Our spiritual life is not much different. Each time we try to meditate and feel as though we have failed, we have in fact moved closer to success – we simply don’t realize it. The moment we become initiated we receive all the grace we need to do our meditation. From there on, what counts is our effort. The Master will not do this work for us. We will go within only when we sit down for meditation, and settle our thought waves at the eye centre – which is something only we can do. Our actions must reflect our spiritual desire. If the desire for communion with Shabd is not reflected in our actions, perhaps we do not have a strong enough desire to evolve spiritually, for as Maharaj Sawan Singh Ji says in Spiritual Gems:
It is the business and duty of every disciple to make his mind motionless and reach the eye centre. The duty of the Master is to help and guide on the path. To control the mind and senses and open the tenth door depends on the disciple’s efforts. … The primary factor in this success is the effort of the disciple.
To succeed in anything in this world we must apply time, attention and effort. During our meditation time, the mind will come in and tell us that it is insane to do two and a half hours of meditation daily. But this is just a trick of the mind; if we are willing to challenge it, we will find the mind is all bark and little bite.
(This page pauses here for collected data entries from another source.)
/-! DMA channels and near-bank units (R388, R253). -/

/-- Tasks on a Drover DMA channel. -/
def dmaTasks (s : State) (n : Nat) : List TaskId := ((allTasks s).filter fun x =>
  x.2.2.st == .issued && x.2.2.typ == 0x04 && x.2.2.unitNo == n).map (·.1)

/-- A SCATTER whose tile is lost before its command has come: whether it had begun is a free value; then its rows may hold part of its
updates, free values here, and it ends with UNIT_LOST (R218, log 157). -/
def loseScatter (s : State) (t : TaskId) (g : Graph) (k : Task) : State :=
  let r := drawTag s
  if Config.freeBool r.1 then
    failTask (spoilRows r.2 g k) t stUnitLost
  else lostTask r.2 t false

/-- Tasks issued again, or ended, as R72 and R73 state. -/
def relaunch (s : State) (l : List TaskId) : State := l.foldl (fun s t => match graphOf s t.graph, taskOf s t with
  | some g, some k =>
    if scratchGone s g k then failTask s t stStateLost
    else if k.typ = 0x19 ∧ k.sub ≤ 1 ∧ k.st = .issued ∧ k.run = .none then loseScatter s t g k
    else lostTask s t (restarts s g k)
  | _, _ => s) s

/-- A DMA channel out of service with its work (R388). -/
def loseDmaUnit (s : State) (n : Nat) : State :=
  let l := if n < s.drover.dmaCh then dmaTasks s n else []
  fenceIfBare (relaunch (loseDma s n) l)

/-- DMA_TEST_DONE (R388): TEST clears; a failing channel leaves service. -/
def execDmaTestDone (channel : Nat) (failed : Bool) (s : State) : Res :=
  let d := dmaOf s channel
  if !(d.testing || (d.testWanted && dmaQuiet d)) then .next s
  else
    let s := updDma s channel fun d => { d with testing := false, testWanted := false }
    .next (if failed then loseDmaUnit s channel else s)

/-- A near-bank unit out of service with the sequence that runs there (R253). -/
def loseNearBank (s : State) (n u : Nat) : State :=
  let near := (tget (stackOf s n).units u).running
  let s := loseUnit s n u
  match near with
  | some t => (match running s t 0x0C (some 0) with
    | some (g, k) => (match nbuProg s g k with
      | (some p, _) => lostTask s t (nbuRestart k p)
      | _ => lostTask s t false)
    | none => s)
  | none => s

/-- A matrix array out of service with the task that holds it (R180, R179). -/
def loseArray (s : State) (t a : Nat) : State :=
  let holder := (arrOf s t a).holder
  let s := arrayOut s t a
  match holder with
  | some h => relaunch s [h]
  | none => s

/-- A Flue port down for good (R440): messages go on by the other port of their routes. -/
def losePort (s : State) (p : Nat) : State :=
  flushOutbox ({ dropPort s p 0 with flue := { (dropPort s p 0).flue with
    ports := tupd (dropPort s p 0).flue.ports p fun x => { x with dead := true } } })

/-! Die-to-die modules (R29, R31). -/

/-- A module taken down (R31): its pair keeps the list it had until it has drained. -/
def downModule (s : State) (m : Nat) : State :=
  let pair := pairOf m
  { s with topo := { s.topo with
      d2dList := tput s.topo.d2dList pair (inUse s pair)
      d2dDown := s.topo.d2dDown ++ [m], d2dDraining := addNew s.topo.d2dDraining pair
      d2dFlight := tput s.topo.d2dFlight pair (inFlight s pair) } }

/-! A unit leaves service (R440). -/

/-- The loss itself, its record posted by the caller where the operation posts none. -/
def loseOne (s : State) (u : HwUnit) : State := match u with
  | .tile t => loseTile s t
  | .array t a => loseArray s t a
  | .quad q => loseQuad s q
  | .stack n => loseStack s n
  | .nearBank n x => loseNearBank s n x
  | .engine c => loseEngine s c
  | .target c t => loseTargetUnit s c t
  | .dma n => loseDmaUnit s n
  | .fluePort p => losePort s p
  | .d2d m => downModule s m
  | .domain _ => s

/-- Units whose loss posts its own record. -/
def postsOwn (u : HwUnit) : Bool := match u with
  | .array _ _ => true
  | .nearBank _ _ => true
  | .dma _ => true
  | _ => false

/-- Units lost together: a record for each, then the losses (R440, R448). -/
def loseUnits (s : State) (l : List HwUnit) : State :=
  let up := l.filter (unitUp s)
  let s := postLosses s 1 ((up.flatMap withUnit).filter fun u => unitUp s u && !postsOwn u)
  let s := up.foldl (fun s u => if unitUp s u then loseOne s u else s) s
  if up.isEmpty then s else fenceIfBare s

/-- A domain exhausted (R443, R439, R441): UNIT faults of its functions, a NODE fault, or the end of recording. It switches off. -/
def exhaust (s : State) (d : Nat) : State :=
  if coreDomains.getLsbD d then fenceNode s 3 (decide (d = domSEC ∨ d = domHX))
  else
    let s := loseUnits s (domainUnits s.boot.image d)
    let s := if d = domTRC then { s with trace := { s.trace with recording := false, broken := true } } else s
    { s with power := { s.power with on := s.power.on &&& ~~~ (1#20 <<< d) } }

/-- A module down; the quad whose every hub module is lost goes with them (R31, R439). -/
def moduleDown (s : State) (m : Nat) : State :=
  let s := loseUnits s [.d2d m]
  if m < 16 ∧ (pairUp s.topo.d2dDown (m / 4)).isEmpty then loseUnits s [.quad (m / 4)] else s

/-- UNIT_FAULT (R440). Of a domain it is its exhaustion (R443), of a module its taking down (R31). -/
def execUnitFault (u : HwUnit) (s : State) : Res :=
  if !unitUp s u then .next s
  else match u with
    | .domain d => .next (exhaust s d)
    | .d2d m => .next (moduleDown s m)
    | u => .next (loseUnits s [u])

/-- NODE_FAULT (R442). -/
def execNodeFault (cause : Nat) (canDrain : Bool) (s : State) : Res :=
  actWhen ((s.power.on &&& coreDomains) == coreDomains && decide (1 ≤ cause ∧ cause ≤ 6)) s (fenceNode s cause canDrain)

/-- DIE_TO_DIE_MODULE_DOWN (R31). -/
def execDieToDieModuleDown (module : Nat) (s : State) : Res :=
  actWhen (unitUp s (.d2d module) && domainOn s domSPN) s (moduleDown s module)

/-- Whether a pair's modules have delivered every message that they had accepted before the change of its list (R31). -/
def drained (s : State) (pair : Nat) : Bool :=
  !(tget s.topo.d2dFlight pair).any fun n => decide (n ∈ s.coh.net.map (·.num))

/-- ROUTE_LIST_RESUME (R31): the pair goes on with its new list, and takes the messages held for it. -/
def execRouteListResume (pair : Nat) (s : State) : Res :=
  actWhen (decide (pair ∈ s.topo.d2dDraining) && drained s pair) s
    (resend { s with topo := { s.topo with
        d2dDraining := without s.topo.d2dDraining pair, d2dFlight := tdel s.topo.d2dFlight pair
        d2dList := tput s.topo.d2dList pair (pairUp s.topo.d2dDown pair) } })

/-- Redundant lanes in use in a direction of a module (R28). -/
def sparesUsed (s : State) (module : Nat) (back : Bool) : Nat := tgetD s.topo.d2dSpares (2 * module + b2n back) 0

/-- LANE_FAILURE (R31, R28): a lane is repaired from a redundant one, four in each direction of a module; with none left the module
is taken down. -/
def execLaneFailure (x : Lanes) (s : State) : Res :=
  actWhen (unitUp s (.d2d x.module) && domainOn s domSPN) s
    (if sparesUsed s x.module x.back < 4 then
      { s with topo := { s.topo with
          d2dSpares := tput s.topo.d2dSpares (2 * x.module + b2n x.back) (sparesUsed s x.module x.back + 1) } }
    else moduleDown s x.module)

/-! The end of a sweep (R275). -/

/-- Orphans whose dead units' sweeps have all ended. -/
def sweptTasks (s : State) : List TaskId := ((allTasks s).filter fun x => x.2.2.orphan && x.2.2.st == .issued &&
  !(s.coh.toSweep.any fun a => decide (a < 64) && decide (x.1 ∈ (tileOf s a).tasks))).map (·.1)

/-- An agent's dead bit set (DIR_DEAD0, DIR_DEAD1). -/
def markDead (s : State) (a : Nat) : State :=
  if a < 64 then { s with coh := { s.coh with deadTiles := s.coh.deadTiles ||| (1#64 <<< a) } }
  else if a < 96 then { s with coh := { s.coh with deadEngines := s.coh.deadEngines ||| (1#32 <<< (a - 64)) } }
  else { s with coh := { s.coh with deadHost := true } }

/-- RECLAIM_SWEEP_DONE (R275): every slice has swept; the Drover issues the lost unit's tasks again, as R72 and R73 allow. -/
def execReclaimSweepDone (s : State) : Res :=
  match s.coh.toSweep with
  | [] => .next s
  | a :: rest =>
    if !s.coh.sweeping then .next s
    else
      let s := markDead { s with coh := { s.coh with toSweep := rest, sweeping := false } } a
      .next (relaunch s (sweptTasks s))

/-- QUALIFICATION_END (R393, R439): UP when no block was discarded and the corrected symbols number at most 2^QUAL; else TRAINING, and
the sixteenth failure in a row is a UNIT fault of the port. -/
def execQualificationEnd (port corrected discarded : Nat) (s : State) : Res :=
  if (portOf s port).st ≠ 2 then .next s
  else
    let s := updPort s port fun x => { x with
      corrSym := wrapAdd 32 x.corrSym corrected, blockDrop := satAdd 16 x.blockDrop discarded }
    if discarded = 0 ∧ corrected ≤ 2 ^ s.flue.qual then
      .next (flushOutbox (updPort s port fun x => { x with
        st := 3, cred0 := 256, cred1 := 256, expSeq := 0, sendSeq := 0, rx := [], tx := [], unacked := [], asm0 := [], asm1 := []
        lastAsk := none, askCount := 0, asked := false, freed0 := 0, freed1 := 0, failedQual := 0 }))
    else
      let s := updPort s port fun x => { x with st := 1, failedQual := x.failedQual + 1 }
      .next (if 16 ≤ (portOf s port).failedQual then loseUnits s [.fluePort port] else s)

/-! The end of a task (R60, R67), and what its tile's SRAM showed meanwhile (R437). -/

/-- Words of its tile's SRAM that a task read in error: those with a double-bit error, or those corrected. Each is the byte offset of a
64-bit word in the SRAM. -/
def sramWords (k : Task) (two : Bool) (sram : List (Nat × Bool)) : List Nat :=
  if k.unitKind = 1 then (sram.filter fun x => x.2 == two).map fun x => k.unitNo * 2 ^ 32 + x.1 % 2 ^ 32 / 8 * 8 else []

/-- The errors counted; a word with a double-bit error is poisoned, with a DATA record (R437). -/
def noteSram (s : State) (k : Task) (sram : List (Nat × Bool)) : State :=
  let one := sramWords k false sram
  let two := sramWords k true sram
  let s := if one.isEmpty then s else updTile s k.unitNo fun x => { x with corrected := x.corrected + one.length }
  two.foldl (fun s w => postEvent
    (updTile s k.unitNo fun x => { x with dataErrs := x.dataErrs + 1, sramPoison := addNew x.sramPoison w }) 1 (.tile k.unitNo) 2 (w % 2 ^ 32) 0) s

/-- Whether the errors are a UNIT fault of the tile: a second double-bit error within 2^46 hub control cycles, of the last one before
(soon), or of this task's own. -/
def sramFault (s : State) (k : Task) (sram : List (Nat × Bool)) (soon : Bool) : Bool :=
  let n := (sramWords k true sram).length
  decide (2 ≤ n) || (n == 1 && soon && decide (0 < (tileOf s k.unitNo).dataErrs))

/-- A task that read a word with a double-bit error: MEDIA_ERROR, its outputs unpredictable (R437). -/
def spoiltBySram (s : State) (t : TaskId) (g : Graph) (k : Task) (sram : List (Nat × Bool)) : State :=
  if (sramWords k true sram).isEmpty || isFailure k.status then s
  else
    let s := (outputs s g k).foldl (fun s o => smudgeOp s g.pen (some g) o.1 0 o.2) s
    modTask s t fun k => { k with status := stMediaError, result := 0 }

/-- The status of a task that its unit has finished, with what its tile's SRAM showed. -/
def lastStatus (s : State) (g : Graph) (k : Task) (sram : List (Nat × Bool)) : Nat :=
  if (sramWords k true sram).isEmpty || isFailure (endStatus s g k) then endStatus s g k else stMediaError

/-- TASK_COMPLETE (R60, R67, R437): the task's unit has finished it, its writes are performed and its copies are written back; charges
are settled for the cycles its unit was held, edges satisfied. A peer's query is answered (R406). -/
def execTaskComplete (t : TaskId) (x : TaskEnd) (s : State) : Res :=
  match graphOf s t.graph, taskOf s t with
  | some g, some k =>
    actWhen (k.st == .finished && !writesLeft s t && !writesOpen s t) s
      (let u := spoiltBySram (noteSram s k x.sram) t g k x.sram
      let u := sendAnswers (endTask (forgetWrites (smudgeClashes u t g k) t) t (lastStatus s g k x.sram) (usedAll s g k x.cycles))
      if sramFault s k x.sram x.soon then loseUnits u [.tile k.unitNo] else u)
  | _, _ => .next s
The Master has enjoined us to challenge it. We have to tell the mind: “We have wasted enough of our lives; we have wasted enough of this valuable treasure. The time has come to utilize this precious human form for its singular and most important purpose.”
It is time to follow the Master’s advice and take full advantage of the opportunity given to us. With our effort we show the Master that we care, and we become receptive to and worthy of his grace. We can put in the effort to work towards the inner life by doing our meditation and devoting ourselves wholeheartedly to attain self-realization, or we can commit half-heartedly and achieve half-hearted results. The choice is ours and ours alone. Grace is always there, but it is our effort that makes the difference.
We should take heart in the words of Saint Francis de Sales:
Do not be disheartened by your imperfections,
but always rise up with fresh courage.
There is no better means of attaining the spiritual life
than by continually beginning again.
Every day is a fresh start, another opportunity to forge on towards our goal. We should never look at our attempts at meditation as failures. No matter how bad we feel about our efforts, each attempt at meditation is to live in our Master’s will. Each attempt is one of the thousands of successful steps that will take us further along the pathway towards our home, until – like Edison switching on his light bulb – we finally see his radiant light within.
Our greatest weakness lies in giving up. The most certain way to succeed is always to try just one more time.